[Data extracts]

-- ==== Sys2Proof/Machine/Store.lean ====
section
/-!
DEFINITION. The strips of the image store (chapter 04): placement, damaged strips, errors and scrub, moves.
-/
namespace Sys2Proof.Machine

/-! ### Placement -/

/-- MiB of the frame stores taken at the start (R290): STORE_FRAMES slots of 1 MiB for each port that has one. -/
def frameStores (s : State) : Nat :=
  ((List.range 2).map fun k => if (nth s.vision.cams k {}).store then fld s Fld.CAM_CTRL_STORE_FRAMES k else 0).sum

/-- Rows that spare rows replace (R105, R126). -/
def spareRows : Nat := 4096

/-- Image capacity in MiB (R105, R126, R290): less one row's data for each row retired beyond the spares, and less the frame stores. -/
def imgCapacity (s : State) : Nat :=
  let base := if s.store.eccInForce then 15104 else 16128
  let extra := s.store.retired.length - spareRows
  (base * 2 ^ 20 - extra * rowData s) / 2 ^ 20 - frameStores s

/-- MiB of headroom for moves and for strips from the partner (R105). -/
def headroom : Nat := 128

/-- The grains that strips may lie in: those of the image capacity and of the headroom. -/
def poolGrains (s : State) : Nat := (imgCapacity s + headroom) * 2 ^ 20 / grainBytes s

/-- Grains in use by strips, moves and old copies. -/
def usedGrains (s : State) : List Nat :=
  s.store.strips.flatMap (·.grains) ++ s.store.moves.flatMap (·.grains) ++ s.store.olds.flatMap (·.strip.grains)

/-- Whether a grain lies in a row that is retired and has no spare row in its place (R126). -/
def badGrain (s : State) (g : Nat) : Bool := (s.store.retired.drop spareRows).any fun r => (grainRows s g).contains r

/-- Free image capacity in bytes (R106). -/
def freeBytes (s : State) : Nat :=
  imgCapacity s * 2 ^ 20 - (s.store.strips.map fun x => x.grains.length).sum * grainBytes s

/-- `n` grains that are free, from `g` on; `fuel` bounds the search. -/
def takeGrains (free : Nat → Bool) (total : Nat) : Nat → Nat → Nat → List Nat
  | 0, _, _ => []
  | fuel + 1, g, n =>
    if n = 0 then []
    else if free (g % total) then g % total :: takeGrains free total fuel (g + 1) (n - 1)
    else takeGrains free total fuel (g + 1) n

/-- The first free grain from `g` on that a test admits. -/
def findGrain (ok : Nat → Bool) (total : Nat) : Nat → Nat → Option Nat
  | 0, _ => none
  | fuel + 1, g => if ok (g % total) then some (g % total) else findGrain ok total fuel (g + 1)

/-- The bank of a channel in which a placement starts. -/
def startBank (s : State) (gs : List Nat) : Option (Nat × Nat) := gs.head?.map fun g => ((grainRow s g).chan, (grainRow s g).bank)

/-- Grains for a strip of `len` bytes (R128, log 20): free ones, from the first that starts in none of the banks to avoid, or from any
when there is none. -/
def allocGrains (s : State) (len : Nat) (avoid : List (Nat × Nat)) : List Nat × State :=
  let n := ceilDiv len (grainBytes s)
  let used := usedGrains s
  let total := poolGrains s
  let (k, s) := fresh s
  let free (g : Nat) : Bool := !used.contains g && !badGrain s g
  let fuel := n + used.length + rowData s * (s.store.retired.length - spareRows)
  let apart (g : Nat) : Bool := free g && !avoid.contains ((grainRow s g).chan, (grainRow s g).bank)
  let start := (findGrain apart total (fuel + 4096) (Config.placeAt k)).getD (Config.placeAt k)
  (takeGrains free total fuel start n, s)

/-! ### The directory -/

/-- An image by handle. -/
def findImage (s : State) (h : Nat) : Option Image := s.store.images.find? (·.handle == h)

/-- A stored strip. -/
def findStrip (s : State) (h i : Nat) : Option Strip := s.store.strips.find? fun x => x.handle == h && x.index == i

/-- Bytes of an image line (R169). -/
def imageLine (m : Image) : Nat := lineBytes m.format m.width

/-- Strips of an image (R431). -/
def imageStrips (m : Image) : Nat := ceilDiv m.height m.lps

[/Data extracts]

> **Task prompt**
Each record should be given again exactly as it reads.

> **Reply**
-- ==== Sys2Proof/Machine/Store.lean ====
section
/-!
DEFINITION. The strips of the image store (chapter 04): placement, damaged strips, errors and scrub, moves.
-/
namespace Sys2Proof.Machine

/-! ### Placement -/

/-- MiB of the frame stores taken at the start (R290): STORE_FRAMES slots of 1 MiB for each port that has one. -/
def frameStores (s : State) : Nat :=
  ((List.range 2).map fun k => if (nth s.vision.cams k {}).store then fld s Fld.CAM_CTRL_STORE_FRAMES k else 0).sum

/-- Rows that spare rows replace (R105, R126). -/
def spareRows : Nat := 4096

/-- Image capacity in MiB (R105, R126, R290): less one row's data for each row retired beyond the spares, and less the frame stores. -/
def imgCapacity (s : State) : Nat :=
  let base := if s.store.eccInForce then 15104 else 16128
  let extra := s.store.retired.length - spareRows
  (base * 2 ^ 20 - extra * rowData s) / 2 ^ 20 - frameStores s

/-- MiB of headroom for moves and for strips from the partner (R105). -/
def headroom : Nat := 128

/-- The grains that strips may lie in: those of the image capacity and of the headroom. -/
def poolGrains (s : State) : Nat := (imgCapacity s + headroom) * 2 ^ 20 / grainBytes s

/-- Grains in use by strips, moves and old copies. -/
def usedGrains (s : State) : List Nat :=
  s.store.strips.flatMap (·.grains) ++ s.store.moves.flatMap (·.grains) ++ s.store.olds.flatMap (·.strip.grains)

/-- Whether a grain lies in a row that is retired and has no spare row in its place (R126). -/
def badGrain (s : State) (g : Nat) : Bool := (s.store.retired.drop spareRows).any fun r => (grainRows s g).contains r

/-- Free image capacity in bytes (R106). -/
def freeBytes (s : State) : Nat :=
  imgCapacity s * 2 ^ 20 - (s.store.strips.map fun x => x.grains.length).sum * grainBytes s

/-- `n` grains that are free, from `g` on; `fuel` bounds the search. -/
def takeGrains (free : Nat → Bool) (total : Nat) : Nat → Nat → Nat → List Nat
  | 0, _, _ => []
  | fuel + 1, g, n =>
    if n = 0 then []
    else if free (g % total) then g % total :: takeGrains free total fuel (g + 1) (n - 1)
    else takeGrains free total fuel (g + 1) n

/-- The first free grain from `g` on that a test admits. -/
def findGrain (ok : Nat → Bool) (total : Nat) : Nat → Nat → Option Nat
  | 0, _ => none
  | fuel + 1, g => if ok (g % total) then some (g % total) else findGrain ok total fuel (g + 1)

/-- The bank of a channel in which a placement starts. -/
def startBank (s : State) (gs : List Nat) : Option (Nat × Nat) := gs.head?.map fun g => ((grainRow s g).chan, (grainRow s g).bank)

/-- Grains for a strip of `len` bytes (R128, log 20): free ones, from the first that starts in none of the banks to avoid, or from any
when there is none. -/
def allocGrains (s : State) (len : Nat) (avoid : List (Nat × Nat)) : List Nat × State :=
  let n := ceilDiv len (grainBytes s)
  let used := usedGrains s
  let total := poolGrains s
  let (k, s) := fresh s
  let free (g : Nat) : Bool := !used.contains g && !badGrain s g
  let fuel := n + used.length + rowData s * (s.store.retired.length - spareRows)
  let apart (g : Nat) : Bool := free g && !avoid.contains ((grainRow s g).chan, (grainRow s g).bank)
  let start := (findGrain apart total (fuel + 4096) (Config.placeAt k)).getD (Config.placeAt k)
  (takeGrains free total fuel start n, s)

/-! ### The directory -/

/-- An image by handle. -/
def findImage (s : State) (h : Nat) : Option Image := s.store.images.find? (·.handle == h)

/-- A stored strip. -/
def findStrip (s : State) (h i : Nat) : Option Strip := s.store.strips.find? fun x => x.handle == h && x.index == i

/-- Bytes of an image line (R169). -/
def imageLine (m : Image) : Nat := lineBytes m.format m.width

/-- Strips of an image (R431). -/
def imageStrips (m : Image) : Nat := ceilDiv m.height m.lps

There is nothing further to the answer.